Image classification
From the outset, the LULC and NLCD datasets have used variations on the Anderson Land Use/Land Cover Classification system. The number and definitions of land use and land cover categories have evolved over the years since their original 1976 publication.
For NLCD 92, analysts applied an unsupervised classification algorithm to the preprocessed mosaics to generate 100 spectrally distinct pixel clusters. Using aerial photographs and other references, they then assigned each cluster to one of the classes in a modified version of the Anderson classification scheme. Considerable interpretation was required since not all functional classes have unique spectral response patterns.
From NLCD 2001 on, the USGS project team used "decision tree" (DT), "a supervised classification method that relies on large amounts of training data, which was initially collected from a variety of sources including high-resolution orthophotography, local datasets, field-collected points, and Forest Inventory Analysis data" (Homer and others, 2007). The training data were used to map all classes except the four urban classes, which were derived from an imperviousness data layer. A series of DT iterations was followed by localized modeling and hand editing.
For more information about the National Land Cover Datasets, visit the Multi-Resolution Land Characteristics Consortium
Accuracy Assessment
As you'd expect, the classification accuracy of NLCD data products has improved over the years.
The USGS hired private sector vendors to assess the classification accuracy of the NLCD 92 by checking randomly sampled pixels against manually interpreted aerial photographs. Results indicated that the likelihood that a given pixel was classified correctly was only 38 to 62 percent. USGS therefore encouraged NLCD 92 users to aggregate the data into 3 x 3 or 5 x 5-pixel blocks (in other words, to decrease spatial resolution from 30 meters to 90 or 150 meters), or to aggregate the (then) 21 Level II Anderson classes into the nine Level I classes.

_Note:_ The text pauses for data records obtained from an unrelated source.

/-! ## Placing fills (R50, R236) -/

/-- FILL_TASK_PLACEMENT (R236, R243): the head of a core's fill queue of a level, with a launch id of its own.
(log 14, DESIGN CHOICE; log 26, DEDUCED) -/
def Mach.placeFill (m : Mach) (core level : Nat) : Ev :=
  let key := 3 * core + (level - 1)
  let q := mgetD m.fillQ key []
  match headFill q with
  | none => .no
  | some f =>
    match m.fitsFill core f.asid f.task, mget m.ways f.ws, m.openFrame f.asid 0 0 true with
    | some gr, some w, some (m, h) =>
      let gid := m.nextGid
      let launch : Word := BitVec.ofNat 32 m.nextLaunch
      let m := { m with
        fillQ := mput m.fillQ key (q.filter fun e => e.serial != f.serial)
        ways := mput m.ways f.ws { w with state := .running, filler := some gid, core := core }
        nextLaunch := m.nextLaunch + 1, nextId := m.nextId + 1 }
      .ok (m.place core gr h ⟨f.asid, f.task, launch, sigOnes, m.nextId, 0, some f.ws, none, false⟩)
    | _, _, _ => .no
def execFillTaskPlacement (core level : Nat) (s : State) : Host.Outcome State Fault Refusal :=
  event (fun m => m.placeFill core level) s

end Sys2Proof.Machine
end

A similar assessment of NLCD 2006 demonstrated that accuracy had indeed improved. Wickham and others (2013) found that overall accuracies for the NLCD 2001 and 2006 Level II Anderson class were 79% and 78%, respectively.
If that still doesn't seem very good, you'll appreciate why image processing scientists and software engineers are so motivated to perfect object-based image analysis techniques that promise greater accuracies. Even in the current era of high-resolution satellite imaging and sophisticated image processing techniques, there is still no cheap and easy way to produce detailed, accurate geographic data.